## Exercise description:
All lines of the data shown below should be output exactly as they stand.

## Available data:
-- ==== Sys2Proof/Machine/PointMul.lean ====
section
/-! DEFINITION. The PointMul family: fixed-window scalar multiplication (`spec/43_pointmul.md`). -/

namespace Sys2Proof.Machine

/-- PMUL (R242): rs1 is a scalar, rs2 a point. -/
def execPmul (rd rs1 rs2 : RegIdx) (s : State) : Result :=
  withQ s rs1 fun k => withP s rs2 fun a => .next ((s.setP rd (.val (pointMul k a))).finishOk)

/-- PMULG (R245). -/
def execPmulg (rd rs : RegIdx) (s : State) : Result :=
  withQ s rs fun k => .next ((s.setP rd (.val (pointMulG k))).finishOk)

/-- PMUL2V (R248), variable-time. -/
def execPmul2v (rd qs1 ps1 qs2 ps2 : RegIdx) (s : State) : Result :=
  withQ s qs1 fun k1 => withP s ps1 fun a1 => withQ s qs2 fun k2 => withP s ps2 fun a2 =>
  .next ((s.setP rd (.val (pointMul2 k1 a1 k2 a2))).finishOk)

/-- PMULG2V (R251), variable-time. -/
def execPmulg2v (rd qs1 qs2 ps2 : RegIdx) (s : State) : Result :=
  withQ s qs1 fun k1 => withQ s qs2 fun k2 => withP s ps2 fun a2 =>
  .next ((s.setP rd (.val (pointMulG2 k1 k2 a2))).finishOk)

end Sys2Proof.Machine
end

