-- ==== Sys2Proof/Laws/State.lean ====
section
/-! SUPPORT. What each update of the state leaves in each field, by reduction, so that no later proof
unfolds a record update. -/

namespace Sys2Proof.Machine.State

section setFLaws
variable (s : State) (r : RegIdx) (v : Content FieldReg)

@[simp] theorem setF_qReg : (s.setF r v).qReg = s.qReg := rfl
@[simp] theorem setF_pReg : (s.setF r v).pReg = s.pReg := rfl
@[simp] theorem setF_t : (s.setF r v).t = s.t := rfl
@[simp] theorem setF_inFlight : (s.setF r v).inFlight = s.inFlight := rfl
@[simp] theorem setF_done : (s.setF r v).done = s.done := rfl
@[simp] theorem setF_ok : (s.setF r v).ok = s.ok := rfl
@[simp] theorem setF_err : (s.setF r v).err = s.err := rfl
@[simp] theorem setF_mem : (s.setF r v).mem = s.mem := rfl
@[simp] theorem setF_program : (s.setF r v).program = s.program := rfl
@[simp] theorem setF_pc : (s.setF r v).pc = s.pc := rfl
@[simp] theorem setF_faultMark : (s.setF r v).faultMark = s.faultMark := rfl
@[simp] theorem setF_host : (s.setF r v).host = s.host := rfl
@[simp] theorem setF_replies : (s.setF r v).replies = s.replies := rfl
@[simp] theorem setF_freeCount : (s.setF r v).freeCount = s.freeCount := rfl
@[simp] theorem setF_magLimit : (s.setF r v).magLimit = s.magLimit := rfl
@[simp] theorem setF_magMul : (s.setF r v).magMul = s.magMul := rfl
@[simp] theorem setF_getQ (x : RegIdx) : (s.setF r v).getQ x = s.getQ x := rfl
@[simp] theorem setF_getP (x : RegIdx) : (s.setF r v).getP x = s.getP x := rfl
@[simp] theorem setF_cell (x : Nat) : (s.setF r v).cell x = s.cell x := rfl
@[simp] theorem setF_busy : (s.setF r v).busy = s.busy := rfl
@[simp] theorem setF_cond (m : CondMode) : (s.setF r v).cond m = s.cond m := rfl

end setFLaws

section setQLaws
variable (s : State) (r : RegIdx) (v : Content Nat)

@[simp] theorem setQ_fReg : (s.setQ r v).fReg = s.fReg := rfl
@[simp] theorem setQ_pReg : (s.setQ r v).pReg = s.pReg := rfl
@[simp] theorem setQ_t : (s.setQ r v).t = s.t := rfl
@[simp] theorem setQ_inFlight : (s.setQ r v).inFlight = s.inFlight := rfl
@[simp] theorem setQ_done : (s.setQ r v).done = s.done := rfl
@[simp] theorem setQ_ok : (s.setQ r v).ok = s.ok := rfl
@[simp] theorem setQ_err : (s.setQ r v).err = s.err := rfl
@[simp] theorem setQ_mem : (s.setQ r v).mem = s.mem := rfl
@[simp] theorem setQ_program : (s.setQ r v).program = s.program := rfl
@[simp] theorem setQ_pc : (s.setQ r v).pc = s.pc := rfl
@[simp] theorem setQ_faultMark : (s.setQ r v).faultMark = s.faultMark := rfl
@[simp] theorem setQ_host : (s.setQ r v).host = s.host := rfl
@[simp] theorem setQ_replies : (s.setQ r v).replies = s.replies := rfl
@[simp] theorem setQ_freeCount : (s.setQ r v).freeCount = s.freeCount := rfl
@[simp] theorem setQ_magLimit : (s.setQ r v).magLimit = s.magLimit := rfl
@[simp] theorem setQ_magMul : (s.setQ r v).magMul = s.magMul := rfl
@[simp] theorem setQ_getF (x : RegIdx) : (s.setQ r v).getF x = s.getF x := rfl
@[simp] theorem setQ_getP (x : RegIdx) : (s.setQ r v).getP x = s.getP x := rfl
@[simp] theorem setQ_cell (x : Nat) : (s.setQ r v).cell x = s.cell x := rfl
@[simp] theorem setQ_busy : (s.setQ r v).busy = s.busy := rfl
@[simp] theorem setQ_cond (m : CondMode) : (s.setQ r v).cond m = s.cond m := rfl

end setQLaws

section setPLaws
variable (s : State) (r : RegIdx) (v : Content Point)

@[simp] theorem setP_fReg : (s.setP r v).fReg = s.fReg := rfl
@[simp] theorem setP_qReg : (s.setP r v).qReg = s.qReg := rfl
@[simp] theorem setP_t : (s.setP r v).t = s.t := rfl
@[simp] theorem setP_inFlight : (s.setP r v).inFlight = s.inFlight := rfl
@[simp] theorem setP_done : (s.setP r v).done = s.done := rfl
@[simp] theorem setP_ok : (s.setP r v).ok = s.ok := rfl
@[simp] theorem setP_err : (s.setP r v).err = s.err := rfl
@[simp] theorem setP_mem : (s.setP r v).mem = s.mem := rfl
@[simp] theorem setP_program : (s.setP r v).program = s.program := rfl
@[simp] theorem setP_pc : (s.setP r v).pc = s.pc := rfl
@[simp] theorem setP_faultMark : (s.setP r v).faultMark = s.faultMark := rfl
@[simp] theorem setP_host : (s.setP r v).host = s.host := rfl
@[simp] theorem setP_replies : (s.setP r v).replies = s.replies := rfl
@[simp] theorem setP_freeCount : (s.setP r v).freeCount = s.freeCount := rfl
@[simp] theorem setP_magLimit : (s.setP r v).magLimit = s.magLimit := rfl
@[simp] theorem setP_magMul : (s.setP r v).magMul = s.magMul := rfl
@[simp] theorem setP_getF (x : RegIdx) : (s.setP r v).getF x = s.getF x := rfl
@[simp] theorem setP_getQ (x : RegIdx) : (s.setP r v).getQ x = s.getQ x := rfl
@[simp] theorem setP_cell (x : Nat) : (s.setP r v).cell x = s.cell x := rfl
@[simp] theorem setP_busy : (s.setP r v).busy = s.busy := rfl
@[simp] theorem setP_cond (m : CondMode) : (s.setP r v).cond m = s.cond m := rfl

end setPLaws

section setTLaws
variable (s : State) (b : Bool)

## Result of the exercise:
-- ==== Sys2Proof/Machine/PointMul.lean ====
section
/-! DEFINITION. The PointMul family: fixed-window scalar multiplication (`spec/43_pointmul.md`). -/

namespace Sys2Proof.Machine

/-- PMUL (R242): rs1 is a scalar, rs2 a point. -/
def execPmul (rd rs1 rs2 : RegIdx) (s : State) : Result :=
  withQ s rs1 fun k => withP s rs2 fun a => .next ((s.setP rd (.val (pointMul k a))).finishOk)

/-- PMULG (R245). -/
def execPmulg (rd rs : RegIdx) (s : State) : Result :=
  withQ s rs fun k => .next ((s.setP rd (.val (pointMulG k))).finishOk)

/-- PMUL2V (R248), variable-time. -/
def execPmul2v (rd qs1 ps1 qs2 ps2 : RegIdx) (s : State) : Result :=
  withQ s qs1 fun k1 => withP s ps1 fun a1 => withQ s qs2 fun k2 => withP s ps2 fun a2 =>
  .next ((s.setP rd (.val (pointMul2 k1 a1 k2 a2))).finishOk)

/-- PMULG2V (R251), variable-time. -/
def execPmulg2v (rd qs1 qs2 ps2 : RegIdx) (s : State) : Result :=
  withQ s qs1 fun k1 => withQ s qs2 fun k2 => withP s ps2 fun a2 =>
  .next ((s.setP rd (.val (pointMulG2 k1 k2 a2))).finishOk)

end Sys2Proof.Machine
end

-- ==== Sys2Proof/Laws/State.lean ====
section
/-! SUPPORT. What each update of the state leaves in each field, by reduction, so that no later proof
unfolds a record update. -/

namespace Sys2Proof.Machine.State

section setFLaws
variable (s : State) (r : RegIdx) (v : Content FieldReg)

@[simp] theorem setF_qReg : (s.setF r v).qReg = s.qReg := rfl
@[simp] theorem setF_pReg : (s.setF r v).pReg = s.pReg := rfl
@[simp] theorem setF_t : (s.setF r v).t = s.t := rfl
@[simp] theorem setF_inFlight : (s.setF r v).inFlight = s.inFlight := rfl
@[simp] theorem setF_done : (s.setF r v).done = s.done := rfl
@[simp] theorem setF_ok : (s.setF r v).ok = s.ok := rfl
@[simp] theorem setF_err : (s.setF r v).err = s.err := rfl
@[simp] theorem setF_mem : (s.setF r v).mem = s.mem := rfl
@[simp] theorem setF_program : (s.setF r v).program = s.program := rfl
@[simp] theorem setF_pc : (s.setF r v).pc = s.pc := rfl
@[simp] theorem setF_faultMark : (s.setF r v).faultMark = s.faultMark := rfl
@[simp] theorem setF_host : (s.setF r v).host = s.host := rfl
@[simp] theorem setF_replies : (s.setF r v).replies = s.replies := rfl
@[simp] theorem setF_freeCount : (s.setF r v).freeCount = s.freeCount := rfl
@[simp] theorem setF_magLimit : (s.setF r v).magLimit = s.magLimit := rfl
@[simp] theorem setF_magMul : (s.setF r v).magMul = s.magMul := rfl
@[simp] theorem setF_getQ (x : RegIdx) : (s.setF r v).getQ x = s.getQ x := rfl
@[simp] theorem setF_getP (x : RegIdx) : (s.setF r v).getP x = s.getP x := rfl
@[simp] theorem setF_cell (x : Nat) : (s.setF r v).cell x = s.cell x := rfl
@[simp] theorem setF_busy : (s.setF r v).busy = s.busy := rfl
@[simp] theorem setF_cond (m : CondMode) : (s.setF r v).cond m = s.cond m := rfl

end setFLaws

section setQLaws
variable (s : State) (r : RegIdx) (v : Content Nat)

@[simp] theorem setQ_fReg : (s.setQ r v).fReg = s.fReg := rfl
@[simp] theorem setQ_pReg : (s.setQ r v).pReg = s.pReg := rfl
@[simp] theorem setQ_t : (s.setQ r v).t = s.t := rfl
@[simp] theorem setQ_inFlight : (s.setQ r v).inFlight = s.inFlight := rfl
@[simp] theorem setQ_done : (s.setQ r v).done = s.done := rfl
@[simp] theorem setQ_ok : (s.setQ r v).ok = s.ok := rfl
@[simp] theorem setQ_err : (s.setQ r v).err = s.err := rfl
@[simp] theorem setQ_mem : (s.setQ r v).mem = s.mem := rfl
@[simp] theorem setQ_program : (s.setQ r v).program = s.program := rfl
@[simp] theorem setQ_pc : (s.setQ r v).pc = s.pc := rfl
@[simp] theorem setQ_faultMark : (s.setQ r v).faultMark = s.faultMark := rfl
@[simp] theorem setQ_host : (s.setQ r v).host = s.host := rfl
@[simp] theorem setQ_replies : (s.setQ r v).replies = s.replies := rfl
@[simp] theorem setQ_freeCount : (s.setQ r v).freeCount = s.freeCount := rfl
@[simp] theorem setQ_magLimit : (s.setQ r v).magLimit = s.magLimit := rfl
@[simp] theorem setQ_magMul : (s.setQ r v).magMul = s.magMul := rfl
@[simp] theorem setQ_getF (x : RegIdx) : (s.setQ r v).getF x = s.getF x := rfl
@[simp] theorem setQ_getP (x : RegIdx) : (s.setQ r v).getP x = s.getP x := rfl
@[simp] theorem setQ_cell (x : Nat) : (s.setQ r v).cell x = s.cell x := rfl
@[simp] theorem setQ_busy : (s.setQ r v).busy = s.busy := rfl
@[simp] theorem setQ_cond (m : CondMode) : (s.setQ r v).cond m = s.cond m := rfl

end setQLaws

section setPLaws
variable (s : State) (r : RegIdx) (v : Content Point)

@[simp] theorem setP_fReg : (s.setP r v).fReg = s.fReg := rfl
@[simp] theorem setP_qReg : (s.setP r v).qReg = s.qReg := rfl
@[simp] theorem setP_t : (s.setP r v).t = s.t := rfl
@[simp] theorem setP_inFlight : (s.setP r v).inFlight = s.inFlight := rfl
@[simp] theorem setP_done : (s.setP r v).done = s.done := rfl
@[simp] theorem setP_ok : (s.setP r v).ok = s.ok := rfl
@[simp] theorem setP_err : (s.setP r v).err = s.err := rfl
@[simp] theorem setP_mem : (s.setP r v).mem = s.mem := rfl
@[simp] theorem setP_program : (s.setP r v).program = s.program := rfl
@[simp] theorem setP_pc : (s.setP r v).pc = s.pc := rfl
@[simp] theorem setP_faultMark : (s.setP r v).faultMark = s.faultMark := rfl
@[simp] theorem setP_host : (s.setP r v).host = s.host := rfl
@[simp] theorem setP_replies : (s.setP r v).replies = s.replies := rfl
@[simp] theorem setP_freeCount : (s.setP r v).freeCount = s.freeCount := rfl
@[simp] theorem setP_magLimit : (s.setP r v).magLimit = s.magLimit := rfl
@[simp] theorem setP_magMul : (s.setP r v).magMul = s.magMul := rfl
@[simp] theorem setP_getF (x : RegIdx) : (s.setP r v).getF x = s.getF x := rfl
@[simp] theorem setP_getQ (x : RegIdx) : (s.setP r v).getQ x = s.getQ x := rfl
@[simp] theorem setP_cell (x : Nat) : (s.setP r v).cell x = s.cell x := rfl
@[simp] theorem setP_busy : (s.setP r v).busy = s.busy := rfl
@[simp] theorem setP_cond (m : CondMode) : (s.setP r v).cond m = s.cond m := rfl

end setPLaws

section setTLaws
variable (s : State) (b : Bool)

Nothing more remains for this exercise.